Presiden Jokowi Harus Perkuat Pemahaman Keagamaan di Indonesia

Presiden Jokowi Harus Perkuat Pemahaman Keagamaan di Indonesia
Joko Widodo dan Ma'ruf Amin. ( Foto: Beritasatu.com )
John Lory / LES Rabu, 23 Oktober 2019 | 12:45 WIB

Palu, Beritasatu.com - Ketua Forum Kerukunan Umat Beragama (FKUB) Sulawesi Tengah (Sulteng) Zainal Abidin mengharapkan Presiden dan Wakil Presiden (Wapres) yang baru dilantik, Joko Widodo dan Ma'ruf Amin dapat memprioritaskan penguatan keagamaan bagi setiap umat beragama demi kedamaian dan persatuan bangsa.

"Kita ingin Presiden dan Wakil Presiden termasuk kabinet yang baru, memprioritaskan penguatan keagamaan bagi setiap agama. Agama merupakan satu-satunya rujukan yang terbaik demi kesatuan dan persatuan bangsa, " kata Zainal Abidin, Selasa (22/1/2019).
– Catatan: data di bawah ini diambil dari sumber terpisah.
-- ==== Sys2Proof/Laws/FrameReel.lean ====
section
/-! SUPPORT. Frames of the functions of Machine/Reel.lean (Laws/Frame.lean). -/

namespace Sys2Proof.Machine

set_option linter.unreachableTactic false
set_option linter.unusedTactic false
set_option linter.unusedVariables false

theorem State.takeChange_frame {s : State} {code frame : Nat} : Same 0x400000000000000000000000000000000000000000000000000000000000000000000000000000000000000000000003800000 s (State.takeChange s code frame) := by
  unfold State.takeChange
  try dsimp only
  repeat' first
    | with_reducible exact Same.refl
    | with_reducible assumption
    | with_reducible apply Same.ite
    | ((with_reducible apply State.put_frame); decide)
    | with_reducible apply Same.foldl
    | with_reducible apply Same.foldl1
    | intro _ _ _
    | intro _ _
    | (fail_if_no_progress ((with_reducible apply Same.upd) <;> first | (intro hb; first | with_reducible rfl | (exfalso; revert hb; decide)) | skip))
    | dsimp only
    | split

theorem State.takeBeacon_frame {s : State} {n : Nat} {w : Bytes} {arrival : Int} : Same 0x400000000000000000000000000000000000000000000000000000000000000000000000000000000000000000000003802000 s (State.takeBeacon s n w arrival) := by
  unfold State.takeBeacon
  try dsimp only
  repeat' first
    | with_reducible exact Same.refl
    | with_reducible assumption
    | with_reducible apply Same.ite
    | ((with_reducible apply Same.via State.setTracker_frame); decide)
    | ((with_reducible apply State.put_frame); decide)
    | ((with_reducible apply Same.via State.takeChange_frame); decide)
    | with_reducible apply Same.foldl
    | with_reducible apply Same.foldl1
    | intro _ _ _
    | intro _ _
    | (fail_if_no_progress ((with_reducible apply Same.upd) <;> first | (intro hb; first | with_reducible rfl | (exfalso; revert hb; decide)) | skip))
    | dsimp only
    | split

theorem execReelBeacon_frame {n : Fin 64} {linkOk : Bool} {word : Bytes} {arrival : Int} {s : State} {t : State} (e : execReelBeacon n linkOk word arrival s = .next t) :
    Same 0x82000040000000000000000000000000000001c000000000000000000000000000000000000000000000000000000000000013822000 s t := by
  cases e
  try dsimp only
  repeat' first
    | with_reducible exact Same.refl
    | with_reducible assumption
    | with_reducible apply Same.ite
    | ((with_reducible apply Same.via State.takeBeacon_frame); decide)
    | ((with_reducible apply State.inc_frame); (decide); decide)
    | ((with_reducible apply State.reelEvent_frame); (decide); decide)
    | with_reducible apply Same.foldl
    | with_reducible apply Same.foldl1
    | intro _ _ _
    | intro _ _
    | (fail_if_no_progress ((with_reducible apply Same.upd) <;> first | (intro hb; first | with_reducible rfl | (exfalso; revert hb; decide)) | skip))
    | dsimp only
    | split

theorem State.selectRef_frame {s : State} : Same 0x82000040000000000000000000000000000001c0000000000000000000000000000000000000000000000000000000000000004000c0 s (State.selectRef s) := by
  unfold State.selectRef
  try dsimp only
  repeat' first
    | with_reducible exact Same.refl
    | with_reducible assumption
    | with_reducible apply Same.ite
    | ((with_reducible apply State.put_frame); decide)
    | ((with_reducible apply State.reelEvent_frame); (decide); decide)
    | with_reducible apply Same.foldl
    | with_reducible apply Same.foldl1
    | intro _ _ _
    | intro _ _
    | (fail_if_no_progress ((with_reducible apply Same.upd) <;> first | (intro hb; first | with_reducible rfl | (exfalso; revert hb; decide)) | skip))
    | dsimp only
    | split

theorem State.endHoldover_frame {s : State} : Same 0x1800 s (State.endHoldover s) := by
  unfold State.endHoldover
  try dsimp only
  repeat' first
    | with_reducible exact Same.refl
    | with_reducible assumption
    | with_reducible apply Same.ite
    | ((with_reducible apply State.put_frame); decide)
    | with_reducible apply Same.foldl
    | with_reducible apply Same.foldl1
    | intro _ _ _
    | intro _ _
    | (fail_if_no_progress ((with_reducible apply Same.upd) <;> first | (intro hb; first | with_reducible rfl | (exfalso; revert hb; decide)) | skip))
    | dsimp only
    | split

theorem State.reelAbort_frame {s : State} {p : Nat} : Same 0x82026680000000000000000000000000000001c0001000000000c6000800000000008000000000000000000000000000000000000000 s (State.reelAbort s p) := by
  unfold State.reelAbort
  try dsimp only
  repeat' first
    | with_reducible exact Same.refl
    | with_reducible assumption
    | with_reducible apply Same.ite
    | ((with_reducible apply Same.via State.abortTask_frame); decide)
    | ((with_reducible apply Same.via State.dropNext_frame); decide)
    | ((with_reducible apply State.partEvent_frame); (decide); decide)
    | with_reducible apply Same.foldl
    | with_reducible apply Same.foldl1
    | intro _ _ _
    | intro _ _
    | (fail_if_no_progress ((with_reducible apply Same.upd) <;> first | (intro hb; first | with_reducible rfl | (exfalso; revert hb; decide)) | skip))
    | dsimp only
    | split

theorem State.enterLost_frame {s : State} {cause : Nat} : Same 0x820266c0000000000000000000000000000001c0001000000000c6000800000000008000000000000000000000000000000000881950 s (State.enterLost s cause) := by
  unfold State.enterLost
  try dsimp only
  repeat' first
    | with_reducible exact Same.refl
    | with_reducible assumption
    | with_reducible apply Same.ite
    | ((with_reducible apply Same.via State.endHoldover_frame); decide)
    | ((with_reducible apply State.put_frame); decide)
    | ((with_reducible apply State.reelEvent_frame); (decide); decide)
    | ((with_reducible apply Same.via State.reelAbort_frame); decide)
    | with_reducible apply Same.foldl
    | with_reducible apply Same.foldl1
    | intro _ _ _
    | intro _ _
    | (fail_if_no_progress ((with_reducible apply Same.upd) <;> first | (intro hb; first | with_reducible rfl | (exfalso; revert hb; decide)) | skip))
    | dsimp only
    | split

theorem State.exitHoldover_frame {s : State} : Same 0x82000040000000000000000000000000000001c0000000000000000000000000000000000000000000000000000000000000005019c0 s (State.exitHoldover s) := by
  unfold State.exitHoldover
  try dsimp only
  repeat' first
    | with_reducible exact Same.refl
    | with_reducible assumption
    | with_reducible apply Same.ite
    | ((with_reducible apply Same.via State.endHoldover_frame); decide)
    | ((with_reducible apply State.put_frame); decide)
    | ((with_reducible apply Same.via State.selectRef_frame); decide)
    | ((with_reducible apply State.reelEvent_frame); (decide); decide)
    | with_reducible apply Same.foldl
    | with_reducible apply Same.foldl1
    | intro _ _ _
    | intro _ _
    | (fail_if_no_progress ((with_reducible apply Same.upd) <;> first | (intro hb; first | with_reducible rfl | (exfalso; revert hb; decide)) | skip))
    | dsimp only
    | split

theorem State.enterHoldover_frame {s : State} : Same 0x82000040000000000000000000000000000001c000000000000000000000000000000000000000000000000000000000000000201140 s (State.enterHoldover s) := by
  unfold State.enterHoldover
  try dsimp only
  repeat' first
    | with_reducible exact Same.refl
    | with_reducible assumption
    | with_reducible apply Same.ite
    | ((with_reducible apply State.put_frame); decide)
    | ((with_reducible apply State.reelEvent_frame); (decide); decide)
    | with_reducible apply Same.foldl
    | with_reducible apply Same.foldl1
    | intro _ _ _
    | intro _ _
    | (fail_if_no_progress ((with_reducible apply Same.upd) <;> first | (intro hb; first | with_reducible rfl | (exfalso; revert hb; decide)) | skip))
    | dsimp only
    | split

theorem State.edgeLocked_frame {s : State} : Same 0x82000040000000000000000000000000000001c0000000000000000000000000000000000000000000000000000000000000006011c0 s (State.edgeLocked s) := by
  unfold State.edgeLocked
  try dsimp only
  repeat' first
    | with_reducible exact Same.refl
    | with_reducible assumption
    | with_reducible apply Same.ite
    | ((with_reducible apply Same.via State.enterHoldover_frame); decide)
    | ((with_reducible apply State.put_frame); decide)
    | ((with_reducible apply Same.via State.selectRef_frame); decide)
    | with_reducible apply Same.foldl
    | with_reducible apply Same.foldl1
    | intro _ _ _
    | intro _ _
    | (fail_if_no_progress ((with_reducible apply Same.upd) <;> first | (intro hb; first | with_reducible rfl | (exfalso; revert hb; decide)) | skip))
    | dsimp only
    | split

theorem State.countHoldover_frame {s : State} : Same 0x1000 s (State.countHoldover s) := by
  unfold State.countHoldover
  try dsimp only
  repeat' first
    | with_reducible exact Same.refl
    | with_reducible assumption
    | with_reducible apply Same.ite
    | ((with_reducible apply State.put_frame); decide)
    | with_reducible apply Same.foldl
    | with_reducible apply Same.foldl1
    | intro _ _ _
    | intro _ _
    | (fail_if_no_progress ((with_reducible apply Same.upd) <;> first | (intro hb; first | with_reducible rfl | (exfalso; revert hb; decide)) | skip))
    | dsimp only
    | split

theorem State.edgeHoldover_frame {s : State} {before : List Nat} : Same 0x400000000000000000000000000000000000000000000000000000000000000000000000000000000000000000000000001000 s (State.edgeHoldover s before) := by
  unfold State.edgeHoldover
  try dsimp only
  repeat' first
    | with_reducible exact Same.refl
    | with_reducible assumption
    | with_reducible apply Same.ite
    | ((with_reducible apply Same.via State.countHoldover_frame); decide)
    | with_reducible apply Same.foldl
    | with_reducible apply Same.foldl1
    | intro _ _ _
    | intro _ _
    | (fail_if_no_progress ((with_reducible apply Same.upd) <;> first | (intro hb; first | with_reducible rfl | (exfalso; revert hb; decide)) | skip))
    | dsimp only
    | split

theorem State.edgeReel_frame {s : State} : Same 0x820266c0000000000000000000000000000001c0001000000000c6000800000000008000000000000000000000000000000000f819d0 s (State.edgeReel s) := by
  unfold State.edgeReel
  try dsimp only
  repeat' first
    | with_reducible exact Same.refl
    | with_reducible assumption
    | with_reducible apply Same.ite
    | ((with_reducible apply Same.via State.setTracker_frame); decide)
    | ((with_reducible apply Same.via State.enterLost_frame); decide)
    | ((with_reducible apply Same.via State.countHoldover_frame); decide)
    | ((with_reducible apply Same.via State.exitHoldover_frame); decide)
    | ((with_reducible apply Same.via State.edgeLocked_frame); decide)
    | ((with_reducible apply Same.via State.edgeHoldover_frame); decide)
    | ((with_reducible apply State.put_frame); decide)
    | with_reducible apply Same.foldl
    | with_reducible apply Same.foldl1
    | intro _ _ _
    | intro _ _
    | (fail_if_no_progress ((with_reducible apply Same.upd) <;> first | (intro hb; first | with_reducible rfl | (exfalso; revert hb; decide)) | skip))
    | dsimp only
    | split
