theorem execOnline_frame {n : Fin 64} {s : State} {t : State} (e : execOnline n s = .next t) :
    Same 0x2020000000000000000000000000000000001c000000000000000000000000000000000000000000000000000000000000000000000 s t := by
  cases e
  try dsimp only
  repeat' first
    | with_reducible exact Same.refl
    | with_reducible assumption
    | with_reducible apply Same.ite
    | with_reducible apply State.whenBooted_frame
    | ((with_reducible apply Same.via State.portAction_frame); decide)
    | with_reducible apply Same.foldl
    | with_reducible apply Same.foldl1
    | intro _ _ _
    | intro _ _
    | (fail_if_no_progress ((with_reducible apply Same.upd) <;> first | (intro hb; first | with_reducible rfl | (exfalso; revert hb; decide)) | skip))
    | dsimp only
    | split

theorem execLoopback_frame {n : Fin 64} {s : State} {t : State} (e : execLoopback n s = .next t) :
    Same 0x2020000000000000000000000000000000001c000000000000000000000000000000000000000000000000000000000000000000000 s t := by
  cases e
  try dsimp only
  repeat' first
    | with_reducible exact Same.refl
    | with_reducible assumption
    | with_reducible apply Same.ite
    | with_reducible apply State.whenBooted_frame
    | ((with_reducible apply Same.via State.portAction_frame); decide)
    | with_reducible apply Same.foldl
    | with_reducible apply Same.foldl1
    | intro _ _ _
    | intro _ _
    | (fail_if_no_progress ((with_reducible apply Same.upd) <;> first | (intro hb; first | with_reducible rfl | (exfalso; revert hb; decide)) | skip))
    | dsimp only
    | split

theorem execOffline_frame {n : Fin 64} {s : State} {t : State} (e : execOffline n s = .next t) :
    Same 0x2020000000000000000000000000000000001c000000000000000000000000000000000000000000000000000000000000000000000 s t := by
  cases e
  try dsimp only
  repeat' first
    | with_reducible exact Same.refl
    | with_reducible assumption
    | with_reducible apply Same.ite
    | with_reducible apply State.whenBooted_frame
    | ((with_reducible apply Same.via State.portAction_frame); decide)
    | with_reducible apply Same.foldl
    | with_reducible apply Same.foldl1
    | intro _ _ _
    | intro _ _
    | (fail_if_no_progress ((with_reducible apply Same.upd) <;> first | (intro hb; first | with_reducible rfl | (exfalso; revert hb; decide)) | skip))
    | dsimp only
    | split

theorem execRetrain_frame {n : Fin 64} {s : State} {t : State} (e : execRetrain n s = .next t) :
    Same 0x2020000000000000000000000000000000001c000000000000000000000000000000000000000000000000000000000000000000000 s t := by
  cases e
  try dsimp only
  repeat' first
    | with_reducible exact Same.refl
    | with_reducible assumption
    | with_reducible apply Same.ite
    | with_reducible apply State.whenBooted_frame
    | ((with_reducible apply Same.via State.portAction_frame); decide)
    | with_reducible apply Same.foldl
    | with_reducible apply Same.foldl1
    | intro _ _ _
    | intro _ _
    | (fail_if_no_progress ((with_reducible apply Same.upd) <;> first | (intro hb; first | with_reducible rfl | (exfalso; revert hb; decide)) | skip))
    | dsimp only
    | split

theorem State.hostRetrain_frame {s : State} {n : Nat} : Same 0x200000000000000000000000000000000000000000000000000000000000000000000000000000000000000000000000000000000 s (State.hostRetrain s n) := by
  unfold State.hostRetrain
  try dsimp only
  repeat' first
    | with_reducible exact Same.refl
    | with_reducible assumption
    | with_reducible apply Same.ite
    | ((with_reducible apply Same.via State.queueMsg_frame); decide)
    | ((with_reducible apply Same.via State.modPort_frame); decide)
    | with_reducible apply Same.foldl
    | with_reducible apply Same.foldl1
    | intro _ _ _
    | intro _ _
    | (fail_if_no_progress ((with_reducible apply Same.upd) <;> first | (intro hb; first | with_reducible rfl | (exfalso; revert hb; decide)) | skip))
    | dsimp only
    | split

theorem State.doAction_frame {s : State} {n a : Nat} : Same 0x2020000000000000000000000000000000001c000000000000000000000000000000000100081000000000000000000000000000000 s (State.doAction s n a) := by
  unfold State.doAction
  try dsimp only
  repeat' first
    | with_reducible exact Same.refl
    | with_reducible assumption
    | with_reducible apply Same.ite
    | ((with_reducible apply Same.via State.startTraining_frame); decide)
    | ((with_reducible apply Same.via State.setPortState_frame); decide)
    | ((with_reducible apply Same.via State.hostRetrain_frame); decide)
    | with_reducible apply Same.foldl
    | with_reducible apply Same.foldl1
    | intro _ _ _
    | intro _ _
    | (fail_if_no_progress ((with_reducible apply Same.upd) <;> first | (intro hb; first | with_reducible rfl | (exfalso; revert hb; decide)) | skip))
    | dsimp only
    | split

theorem State.portActions_frame {s : State} : Same 0x2020000000000000000000000000000000001c000000000000000000000000000000000100081000000000000000000000000000000 s (State.portActions s) := by
  unfold State.portActions
  try dsimp only
  repeat' first
    | with_reducible exact Same.refl
    | with_reducible assumption
    | with_reducible apply Same.ite
    | ((with_reducible apply Same.via State.doAction_frame); decide)
    | ((with_reducible apply Same.via State.modPort_frame); decide)
    | with_reducible apply Same.foldl
    | with_reducible apply Same.foldl1
    | intro _ _ _
    | intro _ _
    | (fail_if_no_progress ((with_reducible apply Same.upd) <;> first | (intro hb; first | with_reducible rfl | (exfalso; revert hb; decide)) | skip))
    | dsimp only
    | split

theorem execPortEnable_frame {n : Fin 64} {s : State} {t : State} (e : execPortEnable n s = .next t) :
    Same 0x2020000000000000000000000000000000001c000000000000000000000000000000000100081004000000000000000000000000000 s t := by
  cases e
  try dsimp only
  repeat' first
    | with_reducible exact Same.refl
    | with_reducible assumption
    | with_reducible apply Same.ite
    | with_reducible apply State.whenBooted_frame
    | ((with_reducible apply State.put_frame); decide)
    | ((with_reducible apply Same.via State.tryTrain_frame); decide)
    | with_reducible apply Same.foldl
    | with_reducible apply Same.foldl1
    | intro _ _ _
    | intro _ _
    | (fail_if_no_progress ((with_reducible apply Same.upd) <;> first | (intro hb; first | with_reducible rfl | (exfalso; revert hb; decide)) | skip))
    | dsimp only
    | split

theorem State.echo_frame {s : State} : Same 0x40000000000000000000000000000000000000000000000000000000000000000000000000000000000000000000000000000 s (State.echo s).2 := by
  unfold State.echo
  try dsimp only
  repeat' first
    | with_reducible exact Same.refl
    | with_reducible assumption
    | with_reducible apply Same.ite
    | ((with_reducible apply Same.via State.draw_frame); decide)
    | with_reducible apply Same.foldl
    | with_reducible apply Same.foldl1
    | intro _ _ _
    | intro _ _
    | (fail_if_no_progress ((with_reducible apply Same.upd) <;> first | (intro hb; first | with_reducible rfl | (exfalso; revert hb; decide)) | skip))
    | dsimp only
    | split

theorem State.slotMessages_frame {s : State} {n : Nat} : Same 0x200000000000000000000000000000000000000000000000000000000000000000000000000000000000000000000000000000000 s (State.slotMessages s n).2 := by
  unfold State.slotMessages
  try dsimp only
  repeat' first
    | with_reducible exact Same.refl
    | with_reducible assumption
    | with_reducible apply Same.ite
    | ((with_reducible apply Same.via State.setPort_frame); decide)
    | with_reducible apply Same.foldl
    | with_reducible apply Same.foldl1
    | intro _ _ _
    | intro _ _
    | (fail_if_no_progress ((with_reducible apply Same.upd) <;> first | (intro hb; first | with_reducible rfl | (exfalso; revert hb; decide)) | skip))
    | dsimp only
    | split

theorem State.edgeSlot_frame {s : State} {n : Nat} : Same 0x42020004000000000000000000000000000001c000000000000000000000000000000000100081000000000000000000000000000000 s (State.edgeSlot s n) := by
  unfold State.edgeSlot
  try dsimp only
  repeat' first
    | with_reducible exact Same.refl
    | with_reducible assumption
    | with_reducible apply Same.ite
    | ((with_reducible apply Same.via State.echo_frame); decide)
    | ((with_reducible apply Same.via State.slotMessages_frame); decide)
    | ((with_reducible apply Same.via State.sendOn_frame); decide)
    | ((with_reducible apply Same.via State.retrainDue_frame); decide)
    | with_reducible apply Same.foldl
    | with_reducible apply Same.foldl1
    | intro _ _ _
    | intro _ _
    | (fail_if_no_progress ((with_reducible apply Same.upd) <;> first | (intro hb; first | with_reducible rfl | (exfalso; revert hb; decide)) | skip))
    | dsimp only
    | split

theorem State.mirrorFlush_frame {s : State} {p : Nat} : Same 0x400224800000000000000000000000000000000000000000000046000000000000000000000000000000000000000000000000000000 s (State.mirrorFlush s p) := by
  unfold State.mirrorFlush
  try dsimp only
  repeat' first
    | with_reducible exact Same.refl
    | with_reducible assumption
    | with_reducible apply Same.ite
    | ((with_reducible apply Same.via State.journal_frame); decide)
    | ((with_reducible apply Same.via State.sendWords_frame); decide)
    | ((with_reducible apply Same.via State.modPart_frame); decide)
    | with_reducible apply Same.foldl
    | with_reducible apply Same.foldl1
    | intro _ _ _
    | intro _ _
    | (fail_if_no_progress ((with_reducible apply Same.upd) <;> first | (intro hb; first | with_reducible rfl | (exfalso; revert hb; decide)) | skip))
    | dsimp only
    | split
Pakar pemikir Islam modern itu mengatakan, penguatan pemahaman keagamaan sangat penting. Karenanya visi-misi presiden dan wapres yang baru dilantik pada tanggal 20 Oktober 2019 perlu didukung semua pihak untuk kepentingan kesejahteraan rakyat baik dari segi politik maupun agama.

Menurut dia, selain penguatan pemahaman keagamaan, presiden dan wapes juga perlu meningkatkan kerukunan antarumat beragama serta mengembangkan Islam Nusantara dan berkemajuan di lapisan masyarakat. Hal ini guna meminimalisasi gesekan-gesekan yang dapat memicu timbulnya perselisihan.

"Kita tidak perlu berselisih paham, saat ini mari bersama-sama bergandengan tangan mendukung langkah pemerintah untuk memajukan bangsa," papar Zainal.

Ketua MUI Kota Palu ini menilai, pada kabinet pemerintahan Jokowi-Ma'ruf kali ini terdapat sejumlah tokoh agama diangkat menjadi jadi menteri. Karenanya dengan pelibatan para pemuka agama dalam sistem pemerintahan diharapkan dapat memberikan perubahan lebih baik terhadap memberikan jaminan dan perlidungan terhadap kerukunan antarumat beragama di Indonesia.